Today in Pakil, the turumba festival is no longer a parade of the sick, but traces of that association remain. During the turumba, some dancers hobble like sick people. Some have said that turumba may have originated from turo, which means to point, and umbay, which refers to the chant by invalids.

As the dancers rehearsed in Walnut, their hand and foot movements recalled the Filipinos’ shaman past. Some dancers had forgotten to bring statues of Mary, so they used the wooden sheep and camels from Tess Domingo’s Nativity scene. Yolanda Gonzalez, a Mexican American Catholic who had come to watch, said she was initially surprised to learn that Filipinos would perform at the Guadalupe celebration.

“Can you believe this? Filipinos dancing at a Mexican celebration. I think it’s great.
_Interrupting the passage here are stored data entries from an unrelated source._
-- ==== Sys2Proof/Laws/Host.lean ====
section
/-! SUPPORT. What serving a request does, once, for every request that is carried out. -/

namespace Sys2Proof.Machine

variable {s : State} {r : Req} {q : Ask} {body : State → Answer × State}

/-- A request that is carried out is answered in the state that its frame leaves. -/
theorem State.serve_answer (h : s.Carries r q) : s.serve r q body = (s.arrives r).2.answer r q body := by
  unfold State.serve
  simp only [h.runs, h.consumed, Bool.not_true, Bool.false_eq_true, if_false, if_true]

/-- A request that is carried out: its body acts, and its response is sent and kept. -/
theorem State.serve_carried (h : s.Carries r q) (ha : (body (s.taken r)).1.after = 0) :
    s.serve r q body = (body (s.taken r)).2.answered r q (body (s.taken r)).1 := by
  rw [State.serve_answer h]
  obtain ⟨-, -, h2, h3, h4⟩ := h
  unfold State.answer
  unfold State.taken State.queuedOne at *
  generalize (s.arrives r).2 = u at *
  simp only [ge_iff_le, Nat.not_le.mpr h2, if_false, h3, h4, ne_eq, not_true_eq_false, ha, if_true]
  rfl

/-- A request that is carried out and restarts the engine or changes its mode once answered. -/
theorem State.serve_carried_after (h : s.Carries r q) (ha : (body (s.taken r)).1.after ≠ 0) :
    s.serve r q body = ((body (s.taken r)).2.answered r q (body (s.taken r)).1).request (body (s.taken r)).1.after := by
  rw [State.serve_answer h]
  obtain ⟨-, -, h2, h3, h4⟩ := h
  unfold State.answer
  unfold State.taken State.queuedOne at *
  generalize (s.arrives r).2 = u at *
  simp only [ge_iff_le, Nat.not_le.mpr h2, if_false, h3, h4, ne_eq, not_true_eq_false, ha]
  rfl

/-- A number that passes every check of R506 is stored or carried out. -/
theorem State.writeValue_number {s : State} {cap i j : Nat} {b : List Byte} {d : SubRow} {v : Int} (hd : findSub i j = some d)
    (hl : lengthStatus cap i j b.length = 0) (ht : typeHolds d.ty b = true) (hn : d.ty.numeric = true)
    (hv : decodeNum d.ty.signed b = v) (hc : s.condOk d.cond i j v.toNat = true)
    (hh : ∀ m, d.top = some m → v ≤ m)
    (hr : v.toNat &&& d.reserved = 0) (hb : badReserved i j v.toNat = false)
    (ho : ∀ a z, d.range = some (a, z) → a ≤ v ∧ v ≤ z) (hi : s.inRange i j v = true)
    (hs : (s.stored i j v).consistent i j = true) : s.writeValue cap i j b = s.putNum (s.stored i j v) i j v := by
  unfold State.stored at *
  unfold State.writeValue
  subst hv
  simp only [hd, hl, ht, hn, hc, hi, hs, hr, hb, ne_eq, not_true_eq_false, if_false, if_true, Bool.not_true, Bool.false_eq_true, or_self]
  rw [if_neg, if_neg]
  · rcases e : d.range with _ | ⟨a, z⟩
    · simp
    · have := ho a z e
      simp
      omega
  · rcases e : d.top with _ | m
    · simp
    · have := hh m e
      simp
      omega

/-- A WRITE of a value that is carried out. -/
theorem State.hostWrite_carried {i j : Nat} {b : List Byte} {st : Nat} {t : State} (h : s.Writes r i j)
    (h1 : writeRight i j = 0) (h2 : b.length ≤ 8) (h3 : i ≠ 0x2001)
    (h4 : (s.taken r).writeValue (domainLimit ((s.taken r).levelOf r.src)) i j b = (st, t)) :
    s.hostWrite r i j b = t.answered r (writeAsk i j) { status := st } := by
  have e : State.writeBody r i j b (s.taken r) = ({ status := st }, t) := by
    unfold State.writeBody State.putBody
    simp only [h1, ne_eq, not_true_eq_false, if_false, Nat.not_lt.mpr h2, h3, h4, h.free, Bool.false_eq_true]
  show s.serve r (writeAsk i j) _ = _
  rw [State.serve_carried h.carries (by rw [e]), e]

/-! ### Numbers as bytes -/

theorem ofBytes_foldl (l : List Byte) (a : Nat) :
    l.foldl (fun a b => a * 256 + b.toNat) a = a * 256 ^ l.length + ofBytes l := by
  unfold ofBytes
  induction l generalizing a with
  | nil => simp
  | cons b l ih =>
    simp only [List.foldl_cons, List.length_cons]
    rw [ih (a * 256 + b.toNat), ih (0 * 256 + b.toNat)]
    ring

theorem ofBytes_cons (b : Byte) (l : List Byte) : ofBytes (b :: l) = b.toNat * 256 ^ l.length + ofBytes l := by
  conv_lhs => unfold ofBytes
  rw [List.foldl_cons, ofBytes_foldl]
  ring

@[simp] theorem beBytes_length (n x : Nat) : (beBytes n x).length = n := by
  induction n with
  | zero => rfl
  | succ n ih => simp only [beBytes, List.length_cons, ih]

/-- The bytes of a number spell it, if it fits. -/
theorem ofBytes_beBytes (n x : Nat) : ofBytes (beBytes n x) = x % 256 ^ n := by
  induction n with
  | zero => simp only [beBytes, ofBytes, List.foldl_nil, pow_zero, Nat.mod_one]
  | succ n ih =>
    rw [beBytes, ofBytes_cons, beBytes_length, ih, BitVec.toNat_ofNat, pow_succ 256 n, Nat.mod_mul, show (2 : Nat) ^ 8 = 256 from rfl]
    ring

/-- A number encoded in two's complement is the number it spells. -/
theorem decodeNum_encodeInt (n : Nat) (v : Int) (h1 : -(256 ^ n : Int) ≤ 2 * v) (h2 : 2 * v < (256 ^ n : Int)) :
    decodeNum true (encodeInt n v) = v := by
  have e : (256 : Int) ^ n = ((256 ^ n : Nat) : Int) := by push_cast; rfl
  rw [e] at h1 h2
  unfold decodeNum encodeInt
  simp only [ofBytes_beBytes, beBytes_length]
  generalize (256 ^ n : Nat) = m at *
  have hm : 0 < m := by omega
  rcases lt_or_ge v 0 with hv | hv
  · have : v % (m : Int) = v + m := by
      rw [← Int.add_emod_right]
      exact Int.emod_eq_of_lt (by omega) (by omega)
    rw [this, Nat.mod_eq_of_lt (by omega), if_pos ⟨trivial, by omega⟩]
    omega
  · rw [Int.emod_eq_of_lt hv (by omega), Nat.mod_eq_of_lt (by omega), if_neg (by omega)]
    omega

end Sys2Proof.Machine
end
It makes sense because they can relate to the Hispanic community in language and culture,” Gonzalez said. “It’s not until we start talking that we realize how much we have in common.”

Domingo, a member of the dance group that hosted the turumba rehearsal in her home, said members want to honor the Virgin of Guadalupe “as Filipinos, and this is our way of expressing that. This is something I can offer her. They say if you pray to her, it helps you.”

Like many of the other Filipinos in the group, Fe Musgrave had never heard of the turumba until a few months ago when the idea surfaced. But after learning the dance, she has come to appreciate its significance to her faith.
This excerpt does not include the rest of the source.